In contemporary oncology, the concurrent administration of multiple drugs is frequently favored for cancer treatment. Although the use of combination drug therapy, particularly when involving chemotherapeutic agents, can introduce toxicity, this risk is often mitigated by the targeting of distinct biochemical pathways. Such an approach can result in synergistic or additive therapeutic effects, thereby allowing for the administration of lower dosages of each drug, reducing overall toxicity. ³³ Doxorubicin and cisplatin, two commonly utilized chemotherapeutic agents, are effective in treating various cancers but are associated with significant side effects. Moreover, cancer cells often develop resistance, surviving despite the presence of these therapeutic agents. ²⁷ , ³⁴

In this study, the synergistic interaction between doxorubicin and cisplatin was explored following their conjugation. Cysteine served as an intermediary molecule in the conjugation process between doxorubicin and cisplatin. Initially, doxorubicin (Dox) and cysteine (Cys) were conjugated through EDC/NHS chemistry targeting the NH2 and COOH functional groups, resulting in a Dox‐Cys conjugate with a terminal ‐SH group. Following this, cisplatin, which possesses an NH₂ group, was attached to the ‐SH group of the Dox‐Cys conjugate using the sulfo‐SMCC method. Excess and unreacted molecules were subsequently removed through dialysis. The resultant conjugates were characterized using FTIR spectroscopy, liquid chromatography quadrupole time‐of‐flight mass spectrometry (LC‐Q‐TOF/MS), and nanodrop fluorimetry techniques.

To elucidate the differences between samples in FTIR spectroscopy, the study was structured into two distinct parts. In the initial segment, FTIR spectroscopy was utilized to analyze free cysteine, free doxorubicin, and the Dox‐Cys conjugate. The spectroscopic results revealed distinct peaks at 1577, 1033, 1463, 3379, and 1016 cm⁻¹. The peak at 1577 cm⁻¹ is attributed to the COO‐ stretch of the cysteine molecule. ³⁵ The peaks at 1033 and 1016 cm⁻¹ correspond to the C‐O‐C group, ³⁶ while 1463 cm⁻¹ is indicative of the amide bond. ³⁷ The peak at 3379 cm⁻¹ represents the ‐OH band. ³⁸ Notably, the absorption bands at 1033, 1463, and 3379 cm⁻¹ confirm the presence of both Cys and Dox within the conjugate. In the second part of the study, FTIR spectra were obtained for Dox‐Cys and Dox‐Cys‐Cis conjugates in comparison with free cisplatin. The spectroscopy results displayed distinct peaks at 1703, 2916, 1539, and 3282 cm⁻¹ for the Dox‐Cys‐Cis and free cisplatin samples (Figure 2). The first two peaks correlate with the benzenethiol group and the sulfhydryl group, respectively, ³⁹ while the latter two peaks are characteristic of cisplatin, representing ‐NH boundaries. The presence of these characteristic bands provides pivotal evidence for the successful conjugation of the components.

FTIR spectra of free dox, free Cys, free Cis, Dox‐Cys conjugates, and Dox‐Cys‐Cis conjugate.

The possible calculated exact mass of the synthesized compound is 1193.1947 m/z. Figure 3 shows the total ion chromatogram (TIC) of the conjugate. The chromatographic peak with a retention time of 1.63 min was analyzed and found to contain a significant quantity of mass. The mass spectrometric data corresponding to a M + 1 (1194.2026) ion is presented, including detailed mass spectra of this specific mass region, as depicted in Figure 4. These results are consistent with the molecular weight calculations performed using the Canvas module of the Maestro molecular modeling package.
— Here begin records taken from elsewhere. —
/-- A packet that comes to rest for a domain that is not awake stands last in its buffer, with every packet there paused. -/
theorem come_holds (hasleep : s.awake dom = false) : ∃ u : State, HeldFor p b dom s u ∧ u.mesh.txns = s.mesh.txns ∧
    u.mesh.failed = s.mesh.failed ∧
    s.come p (some b) (some dom) = (u.mesh.held.filter fun r => r.at_ == some b).foldl (fun s r => s.setPaused r true) u := by
  unfold State.come
  extract_lets s1 q s2 s3 all
  have h3 : HeldFor p b dom s s3 ∧ s3.mesh = s2.mesh := by
    refine ⟨⟨congrArg MeshState.held (wake_mesh s2 dom), request_asks (s := s2) hasleep, ?_, wake_m s2 dom⟩, wake_mesh s2 dom⟩
    show (s2.wake dom).cores = s.cores
    rw [wake_frame]
    rfl
  have hq : q ∈ s3.mesh.held := by
    rw [h3.2]
    exact List.mem_append_right _ (List.mem_singleton.2 rfl)
  have hany : all.any (·.wake) = true := List.any_eq_true.2 ⟨q, List.mem_filter.2 ⟨hq, by simp [q]⟩, rfl⟩
  refine ⟨s3, h3.1, by rw [h3.2]; rfl, by rw [h3.2]; rfl, ?_⟩
  rw [if_pos (.inl ⟨rfl, hany⟩)]
  rfl

theorem come_heldFor (hasleep : s.awake dom = false) : HeldFor p b dom s (s.come p (some b) (some dom)) := by
  obtain ⟨u, ⟨hheld, hasks, hcores, hm⟩, -, -, hcome⟩ := come_holds (p := p) (b := b) hasleep
  have hframe := setPaused_fold_frame (u.mesh.held.filter fun r => r.at_ == some b) u
  rw [← hcome] at hframe
  refine ⟨?_, by rw [hframe]; exact hasks, by rw [hframe]; exact hcores, by rw [hframe]; exact hm⟩
  rw [hcome, (setPaused_fold_spares _ u).1, hheld]

/-- A request that comes to rest for a domain is paused, where its pause can come back to its initiator. -/
theorem come_pauses (hasleep : s.awake dom = false) (hreq : p.isReq = true) (hback : s.rspDown b.stop p.pkt.src = false)
    (hopen : OpenAs p.key p.pkt.gen s) : PausedAt p.key (s.come p (some b) (some dom)) := by
  obtain ⟨u, ⟨hheld, -, -, -⟩, htxns, hfailed, hcome⟩ := come_holds (p := p) (b := b) hasleep
  rw [hcome]
  refine setPaused_fold_pauses (q := { p with at_ := some b, wake := true }) _ u (List.mem_filter.2 ⟨?_, by simp⟩) hreq ?_ ?_
  · rw [hheld]
    simp
  · show u.rspDown b.stop p.pkt.src = false
    rw [State.rspDown, hfailed]
    exact hback
  · obtain ⟨t, ht, hg⟩ := hopen
    exact ⟨t, htxns ▸ ht, hg⟩

/-- An opened request changes the transactions and generations alone, and its own tag's transaction carries it. -/
theorem openReq_opens {s1 : State} (h : s.openReq p = some s1) :
    s1 = { s with mesh := { s.mesh with txns := s1.mesh.txns, gens := s1.mesh.gens } } ∧ OpenAs p.key p.pkt.gen s1 := by
  unfold State.openReq at h
  split at h
  · split at h
    · cases h
      exact ⟨rfl, _, find_set_same _ _ _, rfl⟩
    · cases h
  · split at h
    · cases h
      exact ⟨rfl, _, find_set_same _ _ _, rfl⟩
    · cases h

theorem holdPacket_int {h : Hdr} {cmd : BitVec 8} {pa : BitVec 52} {x : HeldInt} (hasleep : s.awake dom = false)
    (hlimit : s.mesh.wakeFail.contains dom = false) (hcore : s.noCore x.core.toNat = false)
    (hold : (intPacket (hdrSrc h) x.core.toNat x.world x.vec.toNat x.prio.toNat x.lvl.toNat).holdAt dom = some b) :
    s.holdPacket dom h cmd pa (some x) =
      s.come (intPacket (hdrSrc h) x.core.toNat x.world x.vec.toNat x.prio.toNat x.lvl.toNat) (some b) (some dom) := by
  rw [State.holdPacket, if_neg (by rw [hasleep, hlimit]; simp)]
  simp only [hold, hcore, Bool.false_eq_true, if_false]

theorem holdPacket_request {h : Hdr} {cmd : BitVec 8} {pa : BitVec 52} {s1 : State} (hasleep : s.awake dom = false)
    (hlimit : s.mesh.wakeFail.contains dom = false) (hold : (s.announced dom h cmd pa).holdAt dom = some b)
    (hopen : s.openReq (s.announced dom h cmd pa) = some s1) :
    s.holdPacket dom h cmd pa none = s1.come (s.announced dom h cmd pa) (some b) (some dom) := by
  rw [State.holdPacket, if_neg (by rw [hasleep, hlimit]; simp)]
  simp only [hold, hopen]

theorem wakeLimit_expires (hoff : s.isOn dom = false) (hlimit : s.mesh.wakeFail.contains dom = false) (hasked : dom ∈ s.pwr.wakeReq) :
    s.wakeLimit dom = (State.logErr { s with mesh := { s.mesh with wakeFail := s.mesh.wakeFail ++ [dom] } }
      { bank := meshBank (domStop dom), cls := 0x16, sev := 2, src := dom }).flow true := by
  rw [State.wakeLimit, if_neg (by simp [hoff, hasked, List.contains_eq_mem] at hlimit ⊢; exact hlimit)]
  rfl

end Hold

/-! ### Windows of the statistics (R268) -/

/-- What a register of the statistics takes from the live counts when a window ends. -/
def windowCount (live : Map (Nat × Nat) Nat) : Reg → DWord
  | .statReq j => dw (live.getD (j.val, 0) 0)
  | .statBytes j => dw (live.getD (j.val, 1) 0)
  | .statMax j => dw (live.getD (j.val, 10) 0)
  | .statTmo j => dw (live.getD (j.val, 11) 0)
  | .statHist j b => dw (live.getD (j.val, 2 + b.val) 0)
  | _ => 0

def copyCount (s : State) (r : Reg) : State := s.setReg r (windowCount s.mesh.live r)

/-- The registers of an initiator's statistics, and those of all. -/
def statRow (j : Fin 272) : List Reg :=
  [.statReq j, .statBytes j, .statMax j, .statTmo j] ++ (List.finRange 8).map (.statHist j)
def statRegs : List Reg := (List.finRange 272).flatMap statRow

theorem ix_val {n : Nat} [NeZero n] (j : Fin n) : ix n j.val = j := Fin.ofNat_val_eq_self j

/-- A fold over the numbers below a bound, as one over the indices below it. -/
theorem foldl_range {β : Type} (f : β → Nat → β) (n : Nat) (x : β) :
    (List.range n).foldl f x = (List.finRange n).foldl (fun x i => f x i.val) x := by
  rw [← List.map_coe_finRange_eq_range, List.foldl_map]

theorem statEnd_copies (s : State) : s.statEnd =
    ((statRegs.foldl copyCount s).onMesh fun m => { m with live := [] }).countWrap .statSeq F.statSeq.SEQ := by
  have hrow : ∀ (t : State) (j : Fin 272), (statRow j).foldl copyCount t =
      (List.finRange 8).foldl (fun u (b : Fin 8) => u.setReg (.statHist (ix 272 j.val) (ix 8 b.val)) (dw (u.liveCt j.val (2 + b.val))))
        ((((t.setReg (.statReq (ix 272 j.val)) (dw (t.liveCt j.val 0))).setReg (.statBytes (ix 272 j.val))
          (dw (t.liveCt j.val 1))).setReg (.statMax (ix 272 j.val)) (dw (t.liveCt j.val 10))).setReg (.statTmo (ix 272 j.val))
          (dw (t.liveCt j.val 11))) := by
    intro t j
    simp only [ix_val, statRow, List.foldl_append, List.foldl_map]
    rfl
  simp only [State.statEnd, foldl_range, statRegs, List.foldl_flatMap, hrow]
  rfl

theorem copies_frame (l : List Reg) (s : State) : l.foldl copyCount s = { s with csr := (l.foldl copyCount s).csr } :=
  List.foldlRecOn (motive := fun t : State => t = { s with csr := t.csr }) l _ rfl fun t ht r _ => by
    rw [copyCount, ht]
    rfl

/-- Each register copied has its live count in the end. -/
theorem reg_copies {l : List Reg} {r : Reg} (hr : r ∈ l) (s : State) :
    (l.foldl copyCount s).reg r = windowCount s.mesh.live r := by
  have h := foldl_establishes (f := copyCount)
    (P := fun r (t : State) => t.mesh.live = s.mesh.live → t.reg r = windowCount s.mesh.live r) ?_ ?_ hr s
  · exact h (by rw [copies_frame])
  · intro t q hlive
    rw [copyCount, reg_setReg, if_pos rfl]
    exact congrArg (windowCount · q) hlive
  · intro t q r hkept hlive
    rw [copyCount, reg_setReg]
    split
    · next e =>
      subst e
      exact congrArg (windowCount · r) hlive
    · exact hkept hlive

theorem reg_copies_other {l : List Reg} {r : Reg} (hr : r ∉ l) (s : State) : (l.foldl copyCount s).reg r = s.reg r :=
  List.foldlRecOn (motive := fun t : State => t.reg r = s.reg r) l _ rfl fun t ht q hq =>
    (reg_setReg_other t _ (by rintro rfl; exact hr hq)).trans ht

theorem mem_statRegs {r : Reg} : r ∈ statRegs ↔ ∃ j, r = .statReq j ∨ r = .statBytes j ∨ r = .statMax j ∨ r = .statTmo j ∨
    ∃ b, r = .statHist j b := by
  simp [statRegs, statRow, eq_comm]

/-- The end of a window: the live counts go to the registers and begin again, and SEQ goes on. -/
def WindowEnds (s u : State) : Prop :=
  u.mesh.live = [] ∧
  (∀ j : Fin 272, u.reg (.statReq j) = dw (s.liveCt j.val 0) ∧ u.reg (.statBytes j) = dw (s.liveCt j.val 1) ∧
    u.reg (.statMax j) = dw (s.liveCt j.val 10) ∧ u.reg (.statTmo j) = dw (s.liveCt j.val 11) ∧
    ∀ b : Fin 8, u.reg (.statHist j b) = dw (s.liveCt j.val (2 + b.val))) ∧
  u.fld .statSeq F.statSeq.SEQ = (s.fld .statSeq F.statSeq.SEQ + 1) % 2 ^ 32 ∧ u.m = s.m ∧ u.cores = s.cores

/-- The counts once copied, the window ends with the live ones cleared and SEQ counted on. -/
theorem windowEnds_of_copied {s u : State} (hcopied : ∀ r ∈ statRegs, u.reg r = windowCount s.mesh.live r)
    (hseq : u.reg .statSeq = s.reg .statSeq) (hm : u.m = s.m) (hcores : u.cores = s.cores) :
    WindowEnds s ((u.onMesh fun m => { m with live := [] }).countWrap .statSeq F.statSeq.SEQ) := by
  have hreg : ∀ r, (∃ j, r = .statReq j ∨ r = .statBytes j ∨ r = .statMax j ∨ r = .statTmo j ∨ ∃ b, r = .statHist j b) →
      ((u.onMesh fun m => { m with live := [] }).countWrap .statSeq F.statSeq.SEQ).reg r = windowCount s.mesh.live r := by
    intro r hr
    rw [State.countWrap, reg_setFld_other _ _ _ (by rintro rfl; simp at hr)]
    exact hcopied r (mem_statRegs.2 hr)
  refine ⟨rfl, fun j => ⟨hreg _ ⟨j, ?_⟩, hreg _ ⟨j, ?_⟩, hreg _ ⟨j, ?_⟩, hreg _ ⟨j, ?_⟩, fun b => hreg _ ⟨j, ?_⟩⟩, ?_, hm, hcores⟩
  iterate 5 simp
  have hfld : u.fld .statSeq F.statSeq.SEQ = s.fld .statSeq F.statSeq.SEQ := by rw [State.fld, hseq, State.fld]
  refine (fld_setFld_same _ _ _ _ (by decide)).trans ?_
  show (u.fld .statSeq F.statSeq.SEQ + 1) % 2 ^ 32 % 2 ^ 32 = _
  rw [hfld, Nat.mod_mod]

theorem statEnd_windowEnds (s : State) : WindowEnds s s.statEnd := by
  rw [statEnd_copies]
  have hframe := copies_frame statRegs s
  exact windowEnds_of_copied (fun r hr => reg_copies hr s) (reg_copies_other (by simp [mem_statRegs]) s)
    (by rw [hframe]) (by rw [hframe])

/-- A window that software ends: the wake of the statistics' domain moves no count. -/
theorem windowEnds_of_wake {s u : State} {n : Nat} (h : WindowEnds (s.wake n) u) : WindowEnds s u := by
  rw [wake_frame] at h
  exact h

/-! ### The statement -/

/-- Settles O48. Responses by `respond_answered`, expiries by `expire_quarantines`; a snoop that arrives by `snoop_arrives`, one
that does not end by `snoopExpire_records`; links by `State.replay`'s three outcomes; holds by `come_holds`; windows by
`statEnd_copies`. -/
theorem meshTransactions : Obligations.MeshTransactions := by
  unfold Obligations.MeshTransactions
  intro i tag g lat s key late
  refine ⟨?opened, ?free, ?quarantined, ?snoop, ?snoopTimeout, ?unfit, ?links, ?age, ?holds, ?limit, ?window⟩
  case opened =>
    intro t hopen hgen hlive P
    refine ⟨?data, ?ack, ?err, ?posted, ?pause, ?resume, ?timeout⟩
    case data =>
      intro x dp fs ha
      exact ⟨_, rfl, respond_completes hopen hgen hlive (a := .data x dp fs) (by simp [ha]) (by simp)⟩
    case ack =>
      intro aux ha
      exact ⟨_, rfl, respond_completes hopen hgen hlive (a := .ack aux) (by simp [ha]) (by simp)⟩
    case err =>
      intro e ha hwait
      exact ⟨_, rfl, respond_completes hopen hgen hlive (if_pos (.inl ha)) fun _ _ => hwait,
        respond_keepsErr hopen hgen hlive (if_pos (.inl ha)) hwait⟩
    case posted =>
      intro e ha hposted
      exact ⟨_, rfl, respond_posted hopen hgen hlive (if_pos (.inl ha)) hposted⟩
    case pause => exact congrArg Host.Outcome.next (pauseTxn_open true hopen hgen hlive)
    case resume => exact congrArg Host.Outcome.next (pauseTxn_open false hopen hgen hlive)
    case timeout =>
      intro b hruns
      obtain ⟨ev, s2, hcls, hbank, hsev, haddr, htag, hheld, hexpire⟩ := expire_quarantines (tag := tag) b hopen hlive hruns
      exact ⟨ev, s2, hcls, hbank, hsev, haddr, htag, hheld, congrArg (fun u => Host.Outcome.next (State.flow u)) hexpire⟩
  case free =>
    intro hfree
    exact ⟨fun _ _ => congrArg Host.Outcome.next (respond_late hfree), fun _ => congrArg Host.Outcome.next (respond_late hfree),
      fun _ => congrArg Host.Outcome.next (respond_late hfree)⟩
  case quarantined =>
    intro t hopen hquar
    refine ⟨fun hgen x => ⟨_, congrArg Host.Outcome.next (respond_releases hopen hgen hquar), find_erase_same _ _, rfl⟩, ?_⟩
    refine congrArg Host.Outcome.next ?_
    simp only [show s.mesh.txns.find (tagKey i tag) = some t from hopen, hquar, if_true]
    rfl
  case snoop =>
    intro core pa p d line k hcopy hdir hholds hfree hcore s1 arrives
    constructor
    · intro hway
      have hkept := snoop_arrives true hdir hholds hfree hcore hway
      exact ⟨_, rfl, hkept.priv ▸ find_erase_same _ _, hkept.mem, hkept.cores⟩
    · intro hway
      have hkept := snoop_arrives false hdir hholds hfree hcore hway
      exact ⟨_, rfl, hkept.mem, hkept.cores, hkept.priv ▸ find_snoopShared hcopy⟩
  case snoopTimeout =>
    intro core pa d x line k hopen hruns hdir
    obtain ⟨ev, s2, hcls, hbank, hsev, hpriv, hwbuf, hsnoop, hexpire⟩ := snoopExpire_records hopen hruns hdir
    exact ⟨ev, s2, hcls, hbank, hsev, hpriv, hwbuf, hsnoop, congrArg Host.Outcome.next hexpire⟩
  case unfit =>
    intro st port h cmd pa s1
    constructor
    · intro p ev hfits hport
      rw [badCmdReceived_refuses s st port h cmd hfits hport]
      refine ⟨fun hint => congrArg Host.Outcome.next ?_, fun hreq hopen => congrArg Host.Outcome.next ?_⟩
      · rw [refuseAt_int s _ _ (by rw [toPort_cmd, hint]), badCmd_toPort]
      · rw [refuseAt_request _ _ (by rwa [toPort_cmd]) hopen, badCmd_toPort]
        rfl
    · intro p N hport
      rw [noAgentAnswer_refuses s st port h cmd pa hport]
      refine ⟨fun hint => congrArg Host.Outcome.next ?_, fun hreq hopen => congrArg Host.Outcome.next ?_⟩
      · rw [refuseAt_int s _ _ (by rw [toPort_cmd, hint])]
      · rw [refuseAt_request _ _ (by rwa [toPort_cmd]) hopen]
        rfl
  case links =>
    intro l n back
    refine ⟨flitCrcMismatch_names, fun j hretry => ⟨?_, fun hj => ?_, fun hj => ?_⟩⟩
    · obtain ⟨ev, u, hcls, hsev, hdone, hfailed, hidle, hreplay⟩ := replay_corrected hretry
      exact ⟨ev, u, hcls, hsev, hdone, hfailed, hidle, congrArg (fun u => Host.Outcome.next (State.flow u)) hreplay⟩
    · exact congrArg (fun u => Host.Outcome.next (State.flow u)) (replay_again hretry hj)
    · obtain ⟨ev, u, hcls, hsev, hdone, hback, hl, hbackFailed, hothers, hreplay⟩ := replay_fails hretry hj
      exact ⟨ev, u, hcls, hsev, hdone, hback, hl, hbackFailed, hothers,
        congrArg (fun u => Host.Outcome.next (State.flow u)) hreplay⟩
  case age =>
    intro b pre post p hheld hpre hp
    refine congrArg (fun l => Host.Outcome.next { s with mesh := { s.mesh with held := l } }) ?_
    rw [hheld]
    exact older_first pre post hpre hp
  case holds =>
    intro dom h cmd pa b hasleep hlimit K
    constructor
    · intro x hcore p hold
      exact ⟨_, congrArg Host.Outcome.next (holdPacket_int hasleep hlimit hcore hold), come_heldFor hasleep⟩
    · intro s1 p hold hopen hback
      obtain ⟨hs1, hcarried⟩ := openReq_opens hopen
      have hasleep1 : s1.awake dom.val = false := by
        rw [hs1]
        exact hasleep
      have hback1 : s1.rspDown b.stop p.pkt.src = false := by
        rw [hs1]
        exact hback
      obtain ⟨hheld, hasks, hcores, hm⟩ := come_heldFor (p := p) (b := b) hasleep1
      refine ⟨_, congrArg Host.Outcome.next (holdPacket_request hasleep hlimit hold hopen), ⟨?_, hasks, ?_, ?_⟩,
        come_pauses hasleep1 rfl hback1 hcarried⟩
      · rw [hheld, hs1]
      · rw [hcores, hs1]
      · rw [hm, hs1]
  case limit =>
    intro dom hoff hlimit hasked
    exact congrArg Host.Outcome.next (wakeLimit_expires hoff hlimit hasked)
  case window =>
    intro Ends
    refine ⟨fun hset => ⟨_, congrArg Host.Outcome.next (if_neg hset), statEnd_windowEnds s⟩, fun r hserved => ?_⟩
    exact ⟨_, congrArg Host.Outcome.next (access_served _ hserved), windowEnds_of_wake (statEnd_windowEnds _)⟩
Total ion chromatogram of synthesized compound.

Mass spectrum of 1194.2026 m/z for 1.629 min.

When the theoretical mass of the synthesized compound and the experimentally obtained masses are examined, it is seen in the mass spectrum that the experimental masses are closely compatible with the theoretical mass predictions of the synthesized compound.

Fluorometric analysis of the conjugate was conducted using a Nanodrop device (Thermo Scientific). Specifically, fluorescence measurements for free doxorubicin (Dox), Dox‐Cys, and Dox‐Cys‐Cis were recorded at approximately 590 nm. The fluorescence spectra, depicted in Figure 5, illustrate slight shifts and reductions in fluorescence intensity subsequent to the conjugation processes, indicating alterations in the chemical environment of the doxorubicin molecule post‐conjugation.

Fluorescence spectrum of free Dox, Dox‐Cys, and Dox‐Cys‐Cis.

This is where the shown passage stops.